Whatever your goal bodyweigh exercises can give you the body you deserve because natural exercises are second to none.
So forget about bench-presses and peck-deck machines because nothing works faster or gives better results than working with your own body with exercises such as the one arm press up.
The reason is simply because your body is designed to protect you from damage and injury at all times.
Therefore, when you use your own body as the resistance for your chest exercise program, your body will quickly adapt by burning fat and building muscle so the exercise becomes easier and less likely to hurt or injure you.
So if you want the best results bodyweight chest exercises will give you them
If you doubt what I am saying think about this
There is a reason why most marathon runners’ look like little more than skin and bone and yet sprinters are bursting with muscles and power.
The reason?
You don’t need big muscles to run marathons; in fact the weight of big muscles makes the job harder.
But you do need big powerful muscles to sprint fast which is why a sprinters body provides them.
The result
Their bodies have done what the human body is brilliant at, they have adapted to make the job easier and reduce the risk of damage or injury.
This is why if you use bodyweight exercises such as the advanced wall press up to provide the resistance your body will adapt far quicker than with other methods.
So what ever your training goal, bodyweight chest exercises have the answer and the best news of all is you will be using the safest, most natural way to train that there is i.e. your own body.
But before we talk about chest exercises let’s first face some realities.
There is a lot of crap spouted by some companies in the fitness industry which promise you that this exercise or that one will produce miracle results and give you the body that you are want and deserve. These companies don’t however mention the two most important factors which are.
Fact 1 – Dedication is the most important thing you need. Without it you can not fulfill your potential what ever exercise you do.
Fact 2 – The nasty one, the one some fitness companies don’t tell you. Having the correct diet is at least 70% of the success or failure of your training goals.
It might be a disappointment to some of us but I am afraid it’s true. If you don’t follow the right diet for what you want to achieve you will struggle to fulfill your potential.
For those of you that have decided to build your new body with weight training check out
Strength Training Endeavors - which is a comprehensive site that educates you about functional strength training, optimal sports fitness nutrition, natural muscle-building, personal fitness training, healthy weight loss, and most importantly, helping you listen to your own body's strength and fitness needs.
The rules of a correct diet are simple, they are the following
If you want to a build big powerful body you need to consume more calories and protein than your body needs. Combine this extra nutrition with the right exercises and the end result is a more powerful muscular body. However, if you don’t follow the diet needed to build muscle no exercise in the world is going to turn you into the new Arnie.
If you want to look lean and mean, then you need to provide your body with the protein it needs to keep your muscle but at the same times slightly reduce the amount of calories your body needs so it will burn fat to provide energy. When combined with the right chest exercises you will have pectoral muscles that will show every part of the muscle, sinew and fiber.
If you want to loose weight off your chest with bodyweight exercises you can.
The bad news is you cannot spot reduce fat lose.

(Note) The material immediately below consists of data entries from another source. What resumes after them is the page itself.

/-- The result registers of every kind but one stand as they were (of `none`: of every kind). -/
structure ResultsKeptBut (kind : ResKind) (s t : State) : Prop where
  rf : kind ≠ .f32x10 → t.rf = s.rf
  ru : kind ≠ .u16x10 → t.ru = s.ru
  r32 : kind ≠ .u32 → t.r32 = s.r32
  r16 : kind ≠ .u16 → t.r16 = s.r16
  rvMajor : kind ≠ .ver → t.rvMajor = s.rvMajor
  rvMinor : kind ≠ .ver → t.rvMinor = s.rvMinor
  rs : kind ≠ .str → t.rs = s.rs
  rsLen : kind ≠ .str → t.rsLen = s.rsLen

/-- Every byte of a buffer reads as before, but for the `stored` bytes from address 0 on. -/
def BufferKeptBeyond (stored : Nat) (m m' : Memory) : Prop := ∀ a, stored ≤ a → m'.read a = m.read a

/-- R31: the kind that must be declared for a result register to be read; the other registers have none. -/
def resultKind : HostReg → Option ResKind
  | .rf _ => some .f32x10
  | .ru _ => some .u16x10
  | .r32 => some .u32
  | .r16 => some .u16
  | .rvMajor => some .ver
  | .rvMinor => some .ver
  | .rs _ => some .str
  | .rslen => some .str
  | .cw | .argData | .argTmo | .status | .crcB0 | .crcB1 | .crcOut => none

/-- R31: `STATUS` declares the results of a kind. -/
def Declared (s : State) (k : ResKind) : Prop := s.status.done = true ∧ s.status.err = .ok ∧ s.status.resKind = k

/-- R21: the block has the register; only `RS` has an open number of them. -/
def RegisterExists (s : State) (r : HostReg) : Prop := ∀ i, r = .rs i → i < s.cfg.strMax

/-- R21, R25 to R30, R35, R37: what stands in each register, as an unsigned number. -/
def registerValue (s : State) : HostReg → Nat
  | .cw => s.cw.toNat
  | .argData => s.argData.toNat
  | .argTmo => s.argTmo
  | .status => s.status.word.toNat
  | .rf i => (s.rf.get i).toNat
  | .ru i => (s.ru.get i).toNat
  | .r32 => s.r32.toNat
  | .r16 => s.r16.toNat
  | .rvMajor => s.rvMajor.toNat
  | .rvMinor => s.rvMinor.toNat
  | .rs i => (byteAt s.rs i).toNat
  | .rslen => s.rsLen.toNat
  | .crcB0 => s.crcB0.toNat
  | .crcB1 => s.crcB1.toNat
  | .crcOut => (checksum s.crcB0 s.crcB1).toNat

/-- The next step takes the environment's next move: `RST` is released, and the block is idle with no strobe to take, or a
command waits for the Transport. -/
def EnvironmentMoves (s : State) : Prop :=
  s.rst = false ∧ ((s.phase = .idle ∧ s.go = false) ∨ s.phase = .tx ∨ s.phase = .rx)

/-- R31: no result register holds a value. -/
def NoResult (t : State) : Prop := ∀ r k, resultKind r = some k → ∀ v, t.hostRead r ≠ .value v

/-- Both buffers are canonical (part of `Safety.Inv`). -/
def BuffersWf (s : State) : Prop := s.txbuf.wf = true ∧ s.rxbuf.wf = true

/-- The next move of the environment is not the host's. -/
def noHostMove : List Event → Prop
  | .host _ :: _ => False
  | _ => True

/-- R56 (S8; log 14): an answer that no write has: `Ok` with bytes. -/
def BreaksWrite (env : List Event) : Prop := ∃ bs rest, env = .answer (.bytes bs) :: rest

/-- R57 (S8; log 14): an answer that no read of `n` bytes has: `Ok` without bytes, or with another number of them. -/
def BreaksRead (n : Nat) (env : List Event) : Prop :=
  (∃ rest, env = .answer .done :: rest) ∨ ∃ bs rest, env = .answer (.bytes bs) :: rest ∧ bs.length ≠ n

/-- The answers to a command's write, and to the read of so many bytes that follows it, if there is one, break the contract. -/
def BreaksContract (reads : Option Nat) (env : List Event) : Prop :=
  BreaksWrite env ∨ ∃ n rest, reads = some n ∧ env = .answer .done :: rest ∧ BreaksRead n rest

/-- The pointer-only commands, each with its command word and the two bytes it sends (R202, R206, R207, R208, R215, R216). -/
def pointerOnly : List (Instr × Word32 × List Byte) :=
  [(.stopm, 0x00000104#32, [0x01#8, 0x04#8]), (.sleep, 0x00001001#32, [0x10#8, 0x01#8]),
   (.wake, 0x00001103#32, [0x11#8, 0x03#8]), (.fancln, 0x00005607#32, [0x56#8, 0x07#8]),
   (.clrstat, 0x0000D210#32, [0xD2#8, 0x10#8]), (.reset, 0x0000D304#32, [0xD3#8, 0x04#8])]

/-- R56: how many bytes a write-shaped command sends, which are the bytes it stores in TXBUF; none for the others. -/
def writeShaped : Instr → Option Nat
  | .stopm | .sleep | .wake | .fancln | .clrstat | .reset => some 2
  | .startm _ => some 5
  | .setaci => some 8
  | .rdrdy | .rdvalF | .rdvalI | .getaci | .rdpt _ | .rdsn _ | .rdver | .rdstat => none

/-- R57, R96: the result kind of a read-shaped command and how many bytes it reads; none for the others. -/
def readShaped (c : Config) : Instr → Option (ResKind × Nat)
  | .rdrdy => some (.u16, 3)
  | .rdvalF => some (.f32x10, 60)
  | .rdvalI => some (.u16x10, 30)
  | .getaci => some (.u32, 6)
  | .rdpt cap => some (.str, min ((cap.toNat - 1) * 3 / 2) c.scratchMax)
  | .rdsn cap => some (.str, min ((cap.toNat - 1) * 3 / 2) c.scratchMax)
  | .rdver => some (.ver, 3)
  | .rdstat => some (.u32, 6)
  | .stopm | .sleep | .wake | .fancln | .clrstat | .reset | .startm _ | .setaci => none

/-- R96, column "TX Words": the data bytes a command sends after its pointer. -/
def sentData (s : State) : Instr → List Byte
  | .startm fmt => [fmt, 0x00#8]
  | .setaci => [s.argData.extractLsb' 24 8, s.argData.extractLsb' 16 8, s.argData.extractLsb' 8 8, s.argData.extractLsb' 0 8]
  | .stopm | .rdrdy | .rdvalF | .rdvalI | .sleep | .wake | .fancln | .getaci | .rdpt _ | .rdsn _ | .rdver | .rdstat
  | .clrstat | .reset => []

/-- What every completed command leaves: the block idle with its strobe consumed, the environment's next moves, nothing
written but `STATUS` and the result registers of the kind given. -/
structure Completed (s t : State) (rest : List Event) (word : BitVec 16) (written : ResKind) (made : List Call) : Prop where
  status : t.status.word = word
  idle : t.phase = .idle
  strobe : t.go = false
  env : t.env = rest
  arguments : ArgumentsKept s t
  results : ResultsKeptBut written s t
  calls : t.calls = s.calls ++ made

/-- A write-shaped command that sends `frame` for a state: how it completes when the write is answered (R217, R218). Nothing
is written but `STATUS`, and no result register holds a value. -/
def WriteOutcomes (i : Instr) (frame : State → List Byte) : Prop :=
  ∀ (s : State) (rest : List Event), s.txbuf.wf = true →
    (s.env = .answer .done :: rest →
      ∃ t, exec i s = .next t ∧ NoResult t ∧
        Completed s t rest 0x0002#16 .none [.write s.cfg.devAddr (frame s) s.argTmo]) ∧
    (s.env = .answer .error :: rest →
      ∃ t, exec i s = .next t ∧ NoResult t ∧
        Completed s t rest 0x0006#16 .none [.write s.cfg.devAddr (frame s) s.argTmo])

/-- A read-shaped command with pointer `ptr` that reads `n` bytes holding `W` Words: how it completes (R219) when every Word
is valid (`STATUS` becomes `okWord`, the results of `kind` are as `result` says), when Word `k` is the first invalid one, when
the write fails, and when the read fails. In the last three no result register is written and none holds a value. -/
def ReadOutcomes (i : Instr) (ptr : List Byte) (n W : Config → Nat) (kind : ResKind) (okWord : BitVec 16)
    (result : State → List Byte → Prop) : Prop :=
  ∀ (s : State) (rx : List Byte) (rest : List Event), BuffersWf s → rx.length = n s.cfg →
    (s.env = .answer .done :: .answer (.bytes rx) :: rest →
      (∀ k, k < W s.cfg → wordOk (frameWord rx k) = true) →
      ∃ t, exec i s = .next t ∧ result t rx ∧
        Completed s t rest okWord kind
          [.write s.cfg.devAddr ptr s.argTmo, .read s.cfg.devAddr (n s.cfg) s.argTmo]) ∧
    (s.env = .answer .done :: .answer (.bytes rx) :: rest →
      ∀ k, k < W s.cfg → wordOk (frameWord rx k) = false → (∀ j, j < k → wordOk (frameWord rx j) = true) →
      ∃ t, exec i s = .next t ∧ NoResult t ∧
        Completed s t rest (BitVec.ofNat 16 (0x000A + 256 * k)) .none
          [.write s.cfg.devAddr ptr s.argTmo, .read s.cfg.devAddr (n s.cfg) s.argTmo]) ∧
    (s.env = .answer .error :: rest →
      ∃ t, exec i s = .next t ∧ NoResult t ∧
        Completed s t rest 0x0006#16 .none [.write s.cfg.devAddr ptr s.argTmo]) ∧
    (s.env = .answer .done :: .answer .error :: rest →
      ∃ t, exec i s = .next t ∧ NoResult t ∧
        Completed s t rest 0x0086#16 .none
          [.write s.cfg.devAddr ptr s.argTmo, .read s.cfg.devAddr (n s.cfg) s.argTmo])

/-- R98: the word of a command with an 8-bit operand, `base | (arg << 16)`. -/
def wordWithArg (base : Word32) (arg : Byte) : Word32 := base ||| (arg.setWidth 32 <<< 16)

/-- R241: a command refused for its argument: `InvalidArgument`, no Transport call, the environment untouched. -/
def RefusedArgument (i : Instr) : Prop :=
  ∀ s : State, ∃ t, exec i s = .next t ∧ NoResult t ∧ Completed s t s.env 0x000E#16 .none []

/-- R211, R212: what an identity read leaves: the string of R186 for the data bytes of its whole Words. -/
def IdentityResult (cap : Byte) (t : State) (rx : List Byte) : Prop :=
  t.rs = (decAscii t.cfg.strMax (dataView rx (min ((cap.toNat - 1) * 3 / 2) t.cfg.scratchMax / 3)) cap).1 ∧
    t.rsLen.toNat = (decAscii t.cfg.strMax (dataView rx (min ((cap.toNat - 1) * 3 / 2) t.cfg.scratchMax / 3)) cap).2

/-- R209, R214: a 32-bit counter from the wire bytes of two Words. -/
def CounterResult (t : State) (rx : List Byte) : Prop :=
  t.r32 = byteAt rx 0 ++ byteAt rx 1 ++ byteAt rx 3 ++ byteAt rx 4

end Sys2Proof.Claims

open Sys2Proof Sys2Proof.Machine Sys2Proof.Safety Sys2Proof.Claims

/-! ### The command word -/

/-- Decoding an encoded command gives it back, with every operand at every value (R80, R98; for legal operands R96, R101). For
an operand that R82 calls illegal (STARTM's format, capacity 0 of RDPT and RDSN) R97 and R101 step 5 give no command: that
`decode` still answers the command, which then refuses its operand, is the model's (log 9, DEDUCED). -/
def Obligations.DecodeOfEncodeIsTheCommand : Prop := ∀ i : Instr, decode (encode i) = .command i

/-- No two words are one command: a word that decodes to a command is that command's word (R80, R84, R97). It holds of the
commands with an illegal operand too, which `decode` answers (log 9, DEDUCED). -/
def Obligations.EncodeOfDecodeIsTheWord : Prop := ∀ (w : Word32) (i : Instr), decode w = .command i → encode i = w

/-- The words R98 writes out decode to the commands they stand for. -/
def Obligations.WrittenOutWordsDecode : Prop :=
  decode 0x00030010#32 = .command (.startm 0x03#8) ∧ decode 0x00050010#32 = .command (.startm 0x05#8) ∧
  decode 0x00000104#32 = .command .stopm ∧ decode 0x00000202#32 = .command .rdrdy ∧
  decode 0x00030300#32 = .command .rdvalF ∧ decode 0x00050300#32 = .command .rdvalI ∧
  decode 0x00001001#32 = .command .sleep ∧ decode 0x00001103#32 = .command .wake ∧
  decode 0x00005607#32 = .command .fancln ∧ decode 0x00008004#32 = .command .getaci ∧
  decode 0x01008004#32 = .command .setaci ∧ decode 0x0009D002#32 = .command (.rdpt 9#8) ∧
  decode 0x0021D033#32 = .command (.rdsn 33#8) ∧ decode 0x0000D100#32 = .command .rdver ∧
  decode 0x0000D206#32 = .command .rdstat ∧ decode 0x0000D210#32 = .command .clrstat ∧
  decode 0x0000D304#32 = .command .reset

/-- R99: what each pseudo-command stands for. -/
def Obligations.PseudoCommandsExpand : Prop :=
  pseudoWord (.rdval 0x03#8) = encode .rdvalF ∧ pseudoWord (.rdval 0x05#8) = encode .rdvalI ∧
  (∀ fmt : Byte, fmt ≠ 0x03#8 → fmt ≠ 0x05#8 →
    pseudoWord (.rdval fmt) = wordWithArg 0x00000300#32 fmt ∧ ¬ LegalWord (pseudoWord (.rdval fmt))) ∧
  pseudoWord .rdpt = encode (.rdpt 9#8) ∧ pseudoWord .rdsn = encode (.rdsn 33#8)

This basically means that to loose fat from your chest you have to lose fat from your whole body. To do this you need to feed your body less calories than it needs to maintain your current weight so it will burn fat for energy.
Do this gradually and at the same time combine it with the right chest exercises and the result will be you will loose weight from your whole body and end up with a chest to be proud of.
Ok so now we’ve got the importance of diet out of the way let’s look at how to build the chest you want.
The sets and reps required for different results
To build a big powerful chest
You need to do chest exercises of sets of between 8-12 reps. Regardless of the resistance used i.e. weights, machines or bodyweight exercises if the resistance is heavy enough to make the set taxing and intense then you will build muscle pure and simple.
To get a toned chest
If you want to build a toned chest that has little fat and shows every sinew and fiber of muscle then you need to do sets of 12 - 16 reps and cut down your rest time between sets from one minute to no more than 30 seconds. Again with the correct diet it’s guaranteed to work.
To lose fat off your chest
If weight loss is what you desire then go for chest exercises of 8-12 reps on one work out and 12-16 on the next. The reason you alternate your training like this is because the higher rep workouts will burn fat and the lower rep workouts will build muscle.
It is important to build muscle even when you want to loose fat because muscle burns calories even when you are doing nothing. Combine this program with the reduced calorie diet and you are on to a winner
How to make chest exercises harder.
Once you can do the number of reps that you want to do for the program you are following, you need to make the exercise harder or your progress will stop. You might be wondering how you can do this if you are using your body as the resistance but it is really quite easy.
Take press ups for example
Suppose you can do 12 press ups in good form with no problem. To carry on building muscle you now need to make the chest exercise harder by one of the following ways.
You can place your feet on a chair whilst still doing the normal press up. The elevated position makes the exercise instantly harder.
Once you have mastered this, you can place your hands on to some blocks about 8 inches deep to get a fuller stretch on each press up.
When you find even this is easy try doing your press ups with your hands on two basketballs the effort required to keep your body stable will again make the chest exercise far more difficult.
When even this seems easy you are now in a position to try your first one handed press up. Theses are much harder than two handed press ups so be ready for a shock and don’t be to disappointed if you struggle at first
The main concern is to make sure you do them in the correct form and don’t tilt your shoulder to make it easier. This is a habit some people get into but as with all exercise it pays in the long run to do them properly.
Ok once you can do 8-16 reps of one handed press ups you now need to make the exercises harder still.
You can now try doing one handed press ups on a basket ball.
Then you can progress to doing one handed press ups using only one finger and thumb not only is this an extremely hard thing to do, but it looks very impressive for times when you want to show of.
Remember
You can always make exercises harder; you are only limited by your imagination.
For example
Most fit young lads can do 10 pull ups no problem, but only one in every 100,000 can do a pull up with one hand.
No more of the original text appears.